The researchers also applied their approach to predict schizophrenia risk using European and East Asian datasets from the Psychiatric Genomics Consortium. Again, the Bayesian multi-discovery approach increased prediction accuracy, in this case by 45.5 percent as compared to LDpred2 trained on East Asian GWAS and 104.9 percent as compared to LDpred2 trained on European GWAS.
As additional GWAS include more diverse populations, Ge said that it will become even more important to appropriately model data from different populations. "Right now, in some cases if the non-European GWAS was pretty small, the effects are still dominated by the European GWAS," he said. "But going forward, we expect a more balanced sample size and then this modeling framework will be more important."

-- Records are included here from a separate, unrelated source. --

-- ==== Sys2Proof/Certificates/Slice0/Obligations.lean ====
section
/-! DEFINITION. The statements for the provers. Response words are written with `responseWord ST RA RB RF RW`, whose layout is
a statement of its own (`ResponseWordLayout`), or, where only `ST` is non-zero, as the number itself. -/

open Sys2Proof Sys2Proof.Machine

/-! ### Encoding -/

/-- Decode and encode agree: every instruction, with every operand at every value its field admits, has a well-formed command,
and that command decodes to it (R71, R73, R75). -/
def Obligations.DecodeEncodeAgree : Prop :=
  ∀ i : Instr, i.wf = true ∧ decode (encode i) = .ok i

/-- The other direction: a well-formed command is the command of the instruction it decodes to, so decoding one loses nothing
(R74 to R76). -/
def Obligations.EncodeDecodeAgree : Prop :=
  ∀ c : Command, c.wf = true → ∃ i, decode c = .ok i ∧ encode i = c

/-- R74: commands that agree in the fields their opcode uses decode alike and step alike, whatever their reserved fields and
stray blocks hold. -/
def Obligations.ReservedFieldsAreIgnored : Prop :=
  ∀ (mn : Mnemonic) (c c' : Command), mnemonicOf (c.word.extractLsb' 0 8) = some mn → agreeOnUsed mn c c' →
    decode c = decode c' ∧ ∀ s : State, step (s.sendFirst c) = step (s.sendFirst c')

/-- R76: an `OPC` in one of the listed ranges gets `ILLEGAL_COMMAND` (0x20) with every other field 0 and an empty block, and no
register changes; every other `OPC` decodes to an instruction, whatever the reserved fields hold. -/
def Obligations.IllegalOpcodesAreAnswered : Prop :=
  ∀ (s : State) (c : Command) (rest : List Command) (n : Nat), s.cmds = c :: rest → n = c.word.toNat % 256 →
    if (0x02 ≤ n ∧ n ≤ 0x0F) ∨ (0x12 ≤ n ∧ n ≤ 0x1F) ∨ (0x24 ≤ n ∧ n ≤ 0x2F) ∨ (0x32 ≤ n ∧ n ≤ 0x3F)
        ∨ (0x44 ≤ n ∧ n ≤ 0x4F) ∨ (0x55 ≤ n ∧ n ≤ 0x5F) ∨ (0x63 ≤ n ∧ n ≤ 0xFF)
    then step s = .next { s with cmds := rest, resps := s.resps ++ [⟨0x20, []⟩] }
    else ∃ i, decode c = .ok i

/-- R80: the example words decode to the commands beside them, and are those commands' encodings. -/
def Obligations.ExampleWordsDecode : Prop :=
  (decode ⟨0x0000000000000000, []⟩ = .ok .nop ∧ encode .nop = ⟨0x0000000000000000, []⟩)
  ∧ (decode ⟨0x0000000000003121, []⟩ = .ok (.crcAddb 0x31) ∧ encode (.crcAddb 0x31) = ⟨0x0000000000003121, []⟩)
  ∧ (decode ⟨0x0000003100003F11, []⟩ = .ok (.padReq 63 49) ∧ encode (.padReq 63 49) = ⟨0x0000003100003F11, []⟩)
  ∧ (decode ⟨0x0000000507000030, []⟩ = .ok (.tailEnc true true true 5)
      ∧ encode (.tailEnc true true true 5) = ⟨0x0000000507000030, []⟩)
  ∧ (decode ⟨0x0000000700000040, []⟩ = .ok (.rfStart 7) ∧ encode (.rfStart 7) = ⟨0x0000000700000040, []⟩)
  ∧ (decode ⟨0x107D550101230750, []⟩ = .ok (.serStart 7 0x23 true 0x107D5501)
      ∧ encode (.serStart 7 0x23 true 0x107D5501) = ⟨0x107D550101230750, []⟩)
  ∧ ∀ w : Bytes, decode ⟨0x0000000000000360, w⟩ = .ok (.rxFeed 3 w) ∧ encode (.rxFeed 3 w) = ⟨0x0000000000000360, w⟩

/-- R71: the value of the command word, each field read back from it, and `F[i]` as word bit `24 + i`. -/
def Obligations.CommandWordLayout : Prop :=
  (∀ (opc a b f : Byte) (w : BitVec 32),
    (packWord opc a b f w).toNat
        = opc.toNat + a.toNat * 2 ^ 8 + b.toNat * 2 ^ 16 + f.toNat * 2 ^ 24 + w.toNat * 2 ^ 32
    ∧ fieldOpc (packWord opc a b f w) = opc ∧ fieldA (packWord opc a b f w) = a ∧ fieldB (packWord opc a b f w) = b
    ∧ fieldF (packWord opc a b f w) = f ∧ fieldW (packWord opc a b f w) = w)
  ∧ ∀ (x : Word) (i : Nat), i < 8 → flagF x i = x.getLsbD (24 + i)

/-- R72: the value of the response word, and each field read back from the response. -/
def Obligations.ResponseWordLayout : Prop :=
  ∀ (st ra rb rf : Byte) (rw : BitVec 32) (d : Bytes),
    let r : Response := ⟨responseWord st ra rb rf rw, d⟩
    r.word.toNat = st.toNat + ra.toNat * 2 ^ 8 + rb.toNat * 2 ^ 16 + rf.toNat * 2 ^ 24 + rw.toNat * 2 ^ 32
    ∧ r.st = st ∧ r.ra = ra ∧ r.rb = rb ∧ r.rf = rf ∧ r.rw = rw

/-- R78: an assembly line with every operand written out assembles back to its instruction. The line stands here with its
characters read (`AsmLine`); the statement says nothing of how they are read. -/
def Obligations.AssemblerReadsBack : Prop :=
  ∀ i : Instr, assemble (disassemble i) = some i

/-- R56: whichever order a narrow port carries a word's eight bytes in, the engine gets the same word. The helpers for a narrow
port are the model's own (log 7). -/
def Obligations.WordByteOrderDoesNotMatter : Prop :=
  ∀ (order : WordByteOrder) (w : Word), (wordToBytes order w).length = 8 ∧ wordOfBytes order (wordToBytes order w) = w

/-! ### The step -/

/-- A step runs the decoded instruction: with the oldest waiting command taken off the port (R63; the port as a list is the
model's choice, log 1). -/
def Obligations.StepRunsTheDecodedCommand : Prop :=
  ∀ (s : State) (c : Command) (rest : List Command) (i : Instr), s.cmds = c :: rest → decode c = .ok i →
    step s = exec i { s with cmds := rest }

/-- With no command waiting the step holds the state (R249; the model's choice for a step without a command, log 1). -/
def Obligations.EmptyPortHoldsTheState : Prop :=
  ∀ s : State, s.cmds = [] → step s = .next s

/-- The engine never stops (R230), and every waiting command, legal or not, is consumed and gets exactly one response after all
the earlier ones (R63, R72). -/
def Obligations.EveryCommandGetsOneResponse : Prop :=
  ∀ (s : State) (c : Command) (rest : List Command), s.cmds = c :: rest →
    ∃ (t : State) (r : Response), step s = .next t ∧ t.cmds = rest ∧ t.resps = s.resps ++ [r]

/-- Commands waiting at the port run one after the other, each from the state the earlier ones left (R63): stepping once for
each is running them in order. -/
def Obligations.QueuedCommandsRunInOrder : Prop :=
  ∀ (is : List Instr) (rest : List Command) (s : State), s.cmds = is.map encode ++ rest →
    runSteps is.length s = runInstrs is { s with cmds := rest }

/-- R77, R231: the status of every response is one of the fourteen, and a response whose status is neither OK nor DELIVERED has
every other field 0 and an empty block. -/
def Obligations.StatusesAreTheFourteen : Prop :=
  ∀ (s t : State) (c : Command) (rest : List Command) (r : Response), s.cmds = c :: rest → step s = .next t →
    t.resps = s.resps ++ [r] →
    r.st ∈ [0x00#8, 0x01#8, 0x02#8, 0x03#8, 0x04#8, 0x05#8, 0x10#8, 0x11#8, 0x12#8, 0x13#8, 0x14#8, 0x20#8, 0x21#8, 0x22#8]
    ∧ (r.st ≠ 0x00 → r.st ≠ 0x01 → r = ⟨r.st.setWidth 64, []⟩)

/-- R232, read with R201 (log 6): a status other than OK, DELIVERED and the four reception discards leaves every register as it
was; a reception discard comes from RX.FEED alone, leaves the slot named in `A` IDLE with an empty buffer, and changes nothing
outside that slot. -/
def Obligations.ErrorsArePrecise : Prop :=
  ∀ (s t : State) (c : Command) (rest : List Command) (r : Response), s.cmds = c :: rest → step s = .next t →
    t.resps = s.resps ++ [r] → r.st ≠ 0x00 → r.st ≠ 0x01 →
    if r.st = 0x11 ∨ r.st = 0x12 ∨ r.st = 0x13 ∨ (r.st = 0x14 ∧ fieldOpc c.word = 0x60)
    then fieldOpc c.word = 0x60
      ∧ ∃ v : RxSlot, v.phase = .idle ∧ v.buf = []
        ∧ t = { s with rx := s.rx.set (fieldA c.word).toNat v, cmds := rest, resps := s.resps ++ [r] }
    else t = { s with cmds := rest, resps := s.resps ++ [r] }

/-- The reset state meets the invariant, for every legal choice of the parameters; those of `State.reset` are legal (R261). The
parameters of `State.reset` are the model's choice (log 3). -/
def Obligations.InvariantHoldsAtReset : Prop :=
  (∀ p : Params, p.legal = true → (State.resetWith p).Inv) ∧ State.reset.Inv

Cross-ancestry PRSs are also of commercial interest. Earlier this week, for instance, Allelica announced it is partnering with Invitae to develop a breast cancer PRS that can be used in women no matter their ancestry, something that Myriad Genetics has also been working on.
But Ge said his lab is not immediately interested in commercializing their approach. Instead, they are working on further refining their method and integrating PRSs with established risk factors and electronic health records, which he noted would help them further improve their predictions.
In particular, Ge said some sites of the Electronic Medical Records and Genomics (eMERGE) study are implementing PRS-CSx to generate PRS for type 2 diabetes. "We hope that in a couple of years, this method can be implemented in clinical settings, so we can return these predictions to patients," he added.
But Ge noted that while improved statistical approaches like the one he and his colleagues developed are important, they cannot completely overcome the limited number of GWAS in non-European populations. "It's important to both expand our non-European genomic studies and develop appropriate and more advanced statistical methods," he said. "Both are important for [addressing] health disparities."